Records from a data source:

-- ==== Sys2Proof/Machine/Regs.lean ====
section
/-! DEFINITION. Sys2Proof/Machine/Regs.lean: the BAR0 registers (R552 to R564), one constructor per register name of
the manual. Offsets, fields, access types and reset values are those of the register tables of the block chapters;
each constructor's docstring cites the rule that lays the register out. R564 counts them: 16,293 addresses. -/
namespace Sys2Proof.Machine

/-- The access types of R7. -/
inductive Access where
  | RW | RO | WO | W1C | W1S | RWL | RWP
  deriving DecidableEq, Repr

/-- What a field does with a written value outside its range or its code table (R554 and the field's own words). -/
inductive Clamp where
  /-- the field takes what is written -/
  | none
  /-- an unsigned range: the nearer bound is taken (R554) -/
  | range (lo hi : Nat)
  /-- a two's complement range: the nearer bound is taken (R554) -/
  | srange (lo hi : Int)
  /-- a code above the bound reads back as 0 -/
  | zeroAbove (hi : Nat)
  /-- a code above the bound is ignored: the field keeps its value and SETUP_IGNORED is recorded (R66, R110) -/
  | ignoreAbove (hi : Nat)
  deriving DecidableEq, Repr

/-- A bit span of a register. -/
structure Fld where
  hi : Nat
  lo : Nat
  deriving DecidableEq, Repr

/-- A field of a register table: its span, access type and clamp rule. -/
structure Field where
  span : Fld
  acc : Access
  clamp : Clamp
  deriving DecidableEq, Repr

/-- The seven replicated families of R555. -/
inductive Fam where
  | ports | yards | lanes | drive | current | voltage | pulse
  deriving DecidableEq, Repr

/-- The number of members of a family (R555). -/
def Fam.members : Fam → Nat
  | .ports => 3 | .yards => 16 | .lanes => 544 | .drive => 48 | .current => 6 | .voltage => 3 | .pulse => 8
/-- The base of member 0's instance window (R555). -/
def Fam.instBase : Fam → Nat
  | .ports => 0x41000 | .yards => 0x81000 | .lanes => 0x100000 | .drive => 0x30C000
  | .current => 0x311000 | .voltage => 0x312000 | .pulse => 0x313000
/-- The window size of the family, and the stride between its windows (R555). -/
def Fam.size : Fam → Nat
  | .ports => 0x1000 | .yards => 0x1000 | .lanes => 0x400 | .drive => 0x100
  | .current => 0x100 | .voltage => 0x100 | .pulse => 0x100
/-- The base of the ALL window (R555). -/
def Fam.allBase : Fam → Nat
  | .ports => 0x44000 | .yards => 0x91000 | .lanes => 0x190000 | .drive => 0x30F000
  | .current => 0x311600 | .voltage => 0x312300 | .pulse => 0x313800
/-- The base of the GROUP 0 window (R555). -/
def Fam.groupBase : Fam → Nat
  | .ports => 0x45000 | .yards => 0x92000 | .lanes => 0x190400 | .drive => 0x30F100
  | .current => 0x311700 | .voltage => 0x312400 | .pulse => 0x313900
/-- Mask words of a GROUP (R555). -/
def Fam.maskWords : Fam → Nat
  | .lanes => 17 | .drive => 2 | _ => 1
/-- The broadcast control area: the last 128 bytes of every window (R556). -/
def Fam.ctlOff (f : Fam) : Nat := f.size - 0x80

/-- The registers of BAR0, by the manual's names; the arguments are the indices of arrayed names. -/
inductive Reg where
  /-- R557, the ALL window's copy -/ | BC_STAT_ALL (f : Fam)
  /-- R557, GROUP g's copy -/ | BC_STAT_G (f : Fam) (g : Nat)
  /-- R558 -/ | BC_MASK (f : Fam) (g w : Nat)
  /-- R34 -/ | HIF_SQ_BASE_LO (n : Nat)
  /-- R34 -/ | HIF_SQ_BASE_HI (n : Nat)
  /-- R34 -/ | HIF_SQ_CFG (n : Nat)
  /-- R34 -/ | HIF_SQ_STAT (n : Nat)
  /-- R35 -/ | HIF_CQ_BASE_LO (n : Nat)
  /-- R35 -/ | HIF_CQ_BASE_HI (n : Nat)
  /-- R35 -/ | HIF_CQ_CFG (n : Nat)
  /-- R35 -/ | HIF_CQ_COAL (n : Nat)
  /-- R35 -/ | HIF_CQ_STAT (n : Nat)
  /-- R35 -/ | HIF_EQ_BASE_LO (n : Nat)
  /-- R35 -/ | HIF_EQ_BASE_HI (n : Nat)
  /-- R35 -/ | HIF_EQ_CFG (n : Nat)
  /-- R35 -/ | HIF_EQ_SRC (n : Nat)
  /-- R35 -/ | HIF_EQ_STAT (n : Nat)
  /-- R552 -/ | MSIX_ADDR_LO (n : Nat)
  /-- R552 -/ | MSIX_ADDR_HI (n : Nat)
  /-- R552 -/ | MSIX_DATA (n : Nat)
  /-- R552 -/ | MSIX_CTL (n : Nat)
  /-- R552 -/ | MSIX_PBA (w : Nat)
  /-- R511 -/ | NEWT_ANCHOR (k : Nat)
  /-- R532 -/ | RTC_ALM_LO (n : Nat)
  /-- R532 -/ | RTC_ALM_HI (n : Nat)
  /-- R290 -/ | TSU_DOM_CFG (d : Nat)
  /-- R290 -/ | TSU_DOM_INT (d : Nat)
  /-- R291 -/ | TSU_DOM_THR (d : Nat)
  /-- R291 -/ | TSU_DOM_PRIO (d : Nat)
  /-- R291 -/ | TSU_DOM_STAT (d : Nat)
  /-- R291 -/ | TSU_DOM_OFFS (d : Nat)
  /-- R291 -/ | TSU_DOM_RATE (d : Nat)
  /-- R294 -/ | TSU_PORT_LAT (p : Nat)
  /-- R294 -/ | TSU_PORT_TSQ (p : Nat)
  /-- R256 -/ | SWX_VLAN (k : Nat)
  /-- R258 -/ | SWX_PORT_CFG (p : Nat)
  /-- R258 -/ | SWX_PORT_STAT (p : Nat)
  /-- R258 -/ | SWX_PORT_SCHED (p : Nat)
  /-- R257 -/ | SWX_PORT_WT_LO (p : Nat)
  /-- R257 -/ | SWX_PORT_WT_HI (p : Nat)
  /-- R258 -/ | SWX_PORT_EVT (p : Nat)
  /-- R257 -/ | SWX_PORT_RXOK (p : Nat)
  /-- R257 -/ | SWX_PORT_RXFCS (p : Nat)
  /-- R257 -/ | SWX_PORT_RXDISC (p : Nat)
  /-- R257 -/ | SWX_PORT_RXDROP (p : Nat)
  /-- R257 -/ | SWX_PORT_TXOK (p : Nat)
  /-- R257 -/ | SWX_PORT_TXDROP (p : Nat)
  /-- R257 -/ | SWX_PORT_TXPOISON (p : Nat)
  /-- R111 -/ | YRD_FE_CFG (f : Nat)
  /-- R111 -/ | YRD_FE_STAT (f : Nat)
  /-- R112 -/ | YRD_TX_CFG (n : Nat)
  /-- R112 -/ | YRD_TX_STAT (n : Nat)
  /-- R114 -/ | YRD_CUST_SB_LO (k : Nat)
  /-- R114 -/ | YRD_CUST_SB_HI (k : Nat)
  /-- R114 -/ | YRD_CUST_SB_LIM (k : Nat)
  /-- R116 -/ | YRD_CFG (y : Nat)
  /-- R116 -/ | YRD_PHY (y : Nat)
  /-- R117 -/ | YRD_STATE (y : Nat)
  /-- R117 -/ | YRD_CAP (y : Nat)
  /-- R117 -/ | YRD_WDRAW (y : Nat) (n : Nat)
  /-- R117 -/ | YRD_RUN (y : Nat)
  /-- R115 -/ | YRD_RXOK (y : Nat)
  /-- R115 -/ | YRD_CRCERR (y : Nat)
  /-- R115 -/ | YRD_COLLIDE (y : Nat)
  /-- R115 -/ | YRD_SIC (y : Nat)
  /-- R115 -/ | YRD_BSKIP (y : Nat)
  /-- R115 -/ | YRD_DEFER (y : Nat)
  /-- R118 -/ | YRD_EVT (y : Nat)
  /-- R167 -/ | YRD_MAC (y : Nat)
  /-- R167 -/ | YRD_SFNUM (y : Nat)
  /-- R167 -/ | YRD_REPLAY (y : Nat)
  /-- R167 -/ | YRD_DUP (y : Nat)
  /-- R167 -/ | YRD_ANSMISS (y : Nat)
  /-- R167 -/ | YRD_SLOTMAP (y : Nat) (k : Nat)
  /-- R119 -/ | YRD_PLAN (y : Nat) (k : Nat)
  /-- R121 -/ | LNE_ASSIGN (n : Nat)
  /-- R121 -/ | LNE_CTL (n : Nat)
  /-- R122 -/ | LNE_BIST (n : Nat)
  /-- R120 -/ | LNE_RXOK (n : Nat)
  /-- R120 -/ | LNE_CRCERR (n : Nat)
  /-- R120 -/ | LNE_PHRERR (n : Nat)
  /-- R120 -/ | LNE_SIC (n : Nat)
  /-- R120 -/ | LNE_COLLIDE (n : Nat)
  /-- R120 -/ | LNE_BLANK (n : Nat)
  /-- R120 -/ | LNE_DROP (n : Nat)
  /-- R120 -/ | LNE_AUTHFAIL (n : Nat)
  /-- R122 -/ | LNE_RSSI (n : Nat)
  /-- R122 -/ | LNE_EVT (n : Nat)
  /-- R318 -/ | DRV_NTC_CFG (g : Nat)
  /-- R318 -/ | DRV_NTC_STAT (g : Nat)
  /-- R316 -/ | DRV_CURVEA (k : Nat)
  /-- R316 -/ | DRV_CURVEB (k : Nat)
  /-- R320 -/ | DRV_CH_CFG (n : Nat)
  /-- R320 -/ | DRV_CH_DIAG (n : Nat)
  /-- R321 -/ | DRV_CH_INIT (n : Nat)
  /-- R321 -/ | DRV_CH_STAT (n : Nat)
  /-- R321 -/ | DRV_CH_LEVEL (n : Nat)
  /-- R322 -/ | DRV_CH_ON (n : Nat)
  /-- R322 -/ | DRV_CH_ISNS (n : Nat)
  /-- R322 -/ | DRV_CH_EVT (n : Nat)
  /-- R343 -/ | MTR_I_CFG (n : Nat)
  /-- R343 -/ | MTR_I_FS (n : Nat)
  /-- R343 -/ | MTR_I_CAL (n : Nat)
  /-- R343 -/ | MTR_I_STAT (n : Nat)
  /-- R343 -/ | MTR_I_IRMS (n : Nat)
  /-- R343 -/ | MTR_I_P (n : Nat)
  /-- R343 -/ | MTR_I_Q (n : Nat)
  /-- R343 -/ | MTR_I_S (n : Nat)
  /-- R343 -/ | MTR_I_EVT (n : Nat)
  /-- R344 -/ | MTR_V_CFG (n : Nat)
  /-- R344 -/ | MTR_V_CAL (n : Nat)
  /-- R344 -/ | MTR_V_RMS (n : Nat)
  /-- R344 -/ | MTR_V_FREQ (n : Nat)
  /-- R345 -/ | MTR_PI_CFG (n : Nat)
  /-- R345 -/ | MTR_PI_WT (n : Nat)
  /-- R345 -/ | MTR_PI_STAT (n : Nat)
  /-- R362 -/ | TWN_HLOCAL (k : Nat)
  /-- R362 -/ | TWN_HPEER (k : Nat)
  /-- R401 -/ | SEC_DEVID (k : Nat)
  /-- R456 -/ | EVR_DROP (s : Nat)
  /-- R259 -/ | QUE_X_STAT (n : Nat)
  /-- R259 -/ | QUE_STAT (q : Nat)
  /-- R259 -/ | QUE_UPLOST (y : Nat)
  /-- R30 -/ | HIF_ID
  /-- R30 -/ | HIF_BUNDLE
  /-- R31 -/ | HIF_STATUS
  /-- R32 -/ | HIF_SETUP_DONE
  /-- R33 -/ | HIF_INT_CAUSE
  /-- R33 -/ | HIF_INT_EN
  /-- R33 -/ | HIF_SQ_FAULT_LO
  /-- R33 -/ | HIF_SQ_FAULT_HI
  /-- R33 -/ | HIF_PEND
  /-- R501 -/ | CLK_SRC_STAT
  /-- R501 -/ | CLK_DOM_STAT
  /-- R501 -/ | CLK_CFG
  /-- R502 -/ | CLK_RESET_CAUSE
  /-- R502 -/ | CLK_GATE_STAT
  /-- R487 -/ | CLK_ACCERR_ADDR
  /-- R503 -/ | CLK_ACCERR_INFO
  /-- R503 -/ | CLK_TEMP
  /-- R504 -/ | CLK_EVT
  /-- R528 -/ | NEWT_STAT
  /-- R529 -/ | NEWT_TC_CURVE
  /-- R529 -/ | NEWT_TC_OFF
  /-- R529 -/ | NEWT_COMP
  /-- R528 -/ | NEWT_EVT
  /-- R523 -/ | RTC_TICK_LO
  /-- R523 -/ | RTC_TICK_HI
  /-- R530 -/ | RTC_CAL_LO
  /-- R530 -/ | RTC_CAL_HI
  /-- R531 -/ | RTC_WPEND
  /-- R289 -/ | TSU_CFG
  /-- R289 -/ | TSU_STAT
  /-- R283 -/ | TSU_TIME_LO
  /-- R283 -/ | TSU_TIME_HI
  /-- R283 -/ | TSU_RAW_LO
  /-- R283 -/ | TSU_RAW_HI
  /-- R283 -/ | TSU_RES
  /-- R292 -/ | TSU_PPS
  /-- R292 -/ | TSU_PPS_STAT
  /-- R286 -/ | TSU_PPSIN_LO
  /-- R286 -/ | TSU_PPSIN_HI
  /-- R292 -/ | TSU_REF
  /-- R293 -/ | TSU_COMPAT_INCR
  /-- R293 -/ | TSU_LSLOT
  /-- R293 -/ | TSU_EVT
  /-- R253 -/ | SWX_CFG
  /-- R253 -/ | SWX_BUF_CFG
  /-- R253 -/ | SWX_BUF_STAT
  /-- R253 -/ | SWX_PCP_MAP
  /-- R252 -/ | SWX_MAC_M_LO
  /-- R252 -/ | SWX_MAC_M_HI
  /-- R252 -/ | SWX_MAC_H_LO
  /-- R252 -/ | SWX_MAC_H_HI
  /-- R252 -/ | SWX_MGMT_IP4
  /-- R252 -/ | SWX_MGMT_NET
  /-- R252 -/ | SWX_MGMT_GW
  /-- R252 -/ | SWX_MSTAT
  /-- R254 -/ | SWX_ERPS
  /-- R254 -/ | SWX_ERPS_STAT
  /-- R252 -/ | SWX_HRX_BASE_LO
  /-- R252 -/ | SWX_HRX_BASE_HI
  /-- R255 -/ | SWX_HRX_CFG
  /-- R255 -/ | SWX_HRX_HEAD
  /-- R255 -/ | SWX_HRX_STAT
  /-- R110 -/ | YRD_REGION
  /-- R113 -/ | YRD_POOL
  /-- R113 -/ | YRD_BIST_CFG
  /-- R113 -/ | YRD_SPARE_WARN
  /-- R166 -/ | YRD_MAC_CFG
  /-- R166 -/ | YRD_MAC_SEG
  /-- R166 -/ | YRD_MAC_HOLD
  /-- R166 -/ | YRD_MAC_LOST
  /-- R166 -/ | YRD_MAC_JOIN
  /-- R166 -/ | YRD_MAC_TIME
  /-- R317 -/ | DRV_CFG
  /-- R317 -/ | DRV_GATE
  /-- R342 -/ | MTR_CFG
  /-- R342 -/ | MTR_REV_MIN
  /-- R342 -/ | MTR_RUN
  /-- R342 -/ | MTR_GAPS
  /-- R342 -/ | MTR_SAVESEQ
  /-- R342 -/ | MTR_PAIR
  /-- R342 -/ | MTR_PAIR_STAT
  /-- R342 -/ | MTR_EVT
  /-- R372 -/ | TWN_CFG
  /-- R372 -/ | TWN_TIMERS
  /-- R373 -/ | TWN_LEASE
  /-- R373 -/ | TWN_STAT
  /-- R371 -/ | TWN_CLAIM
  /-- R371 -/ | TWN_PEER_CLAIM
  /-- R374 -/ | TWN_MIRROR
  /-- R371 -/ | TWN_HANDOVERS
  /-- R374 -/ | TWN_EVT
  /-- R401 -/ | SEC_STAT
  /-- R401 -/ | SEC_OWNER_LO
  /-- R401 -/ | SEC_OWNER_HI
  /-- R401 -/ | SEC_OWNER_GEN
  /-- R401 -/ | SEC_CTR_LO
  /-- R401 -/ | SEC_CTR_HI
  /-- R401 -/ | SEC_JROOTS
  /-- R401 -/ | SEC_TAMPER_CFG
  /-- R402 -/ | SEC_TAMPER_IN
  /-- R402 -/ | SEC_TAMPER_CNT
  /-- R402 -/ | SEC_UDP
  /-- R403 -/ | SEC_EVT
  /-- R424 -/ | MBX_CFG
  /-- R424 -/ | MBX_ABORTS
  /-- R424 -/ | MBX_TWIN
  /-- R469 -/ | EVR_CFG
  /-- R469 -/ | EVR_STAT
  /-- R457 -/ | EVR_FENCE
  /-- R459 -/ | EVR_PSEQ
  /-- R456 -/ | EVR_OVERWR
  /-- R470 -/ | EVR_NAND
  /-- R466 -/ | EVR_CAPLEN
  /-- R470 -/ | EVR_EVT
  /-- R447 -/ | UPD_CFG
  /-- R447 -/ | UPD_STAT
  /-- R448 -/ | UPD_SESSION
  /-- R448 -/ | UPD_HOLDER_IP4
  /-- R431 -/ | UPD_OFFSET
  /-- R431 -/ | UPD_TOTAL
  /-- R428 -/ | UPD_VER_A
  /-- R428 -/ | UPD_VER_B
  /-- R448 -/ | UPD_LEFT
  /-- R448 -/ | UPD_EVT
  /-- R229 -/ | FLT_CFG
  /-- R229 -/ | FLT_STATUS
  /-- R230 -/ | FLT_ENC_STAT
  /-- R230 -/ | FLT_SYMS
  /-- R230 -/ | FLT_RPTS
  /-- R230 -/ | FLT_EVT
  /-- R259 -/ | QUE_PERR
  /-- R259 -/ | QUE_EVT
  deriving DecidableEq, Repr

=== DIRECTIONS ===
Please retype, with no changes, the lines that run from the first line of the entries to the line with "namespace Sys2Proof.Machine", both ends included.

=== RESPONSE TO THIS TASK ===
-- ==== Sys2Proof/Machine/Regs.lean ====
section
/-! DEFINITION. Sys2Proof/Machine/Regs.lean: the BAR0 registers (R552 to R564), one constructor per register name of
the manual. Offsets, fields, access types and reset values are those of the register tables of the block chapters;
each constructor's docstring cites the rule that lays the register out. R564 counts them: 16,293 addresses. -/
namespace Sys2Proof.Machine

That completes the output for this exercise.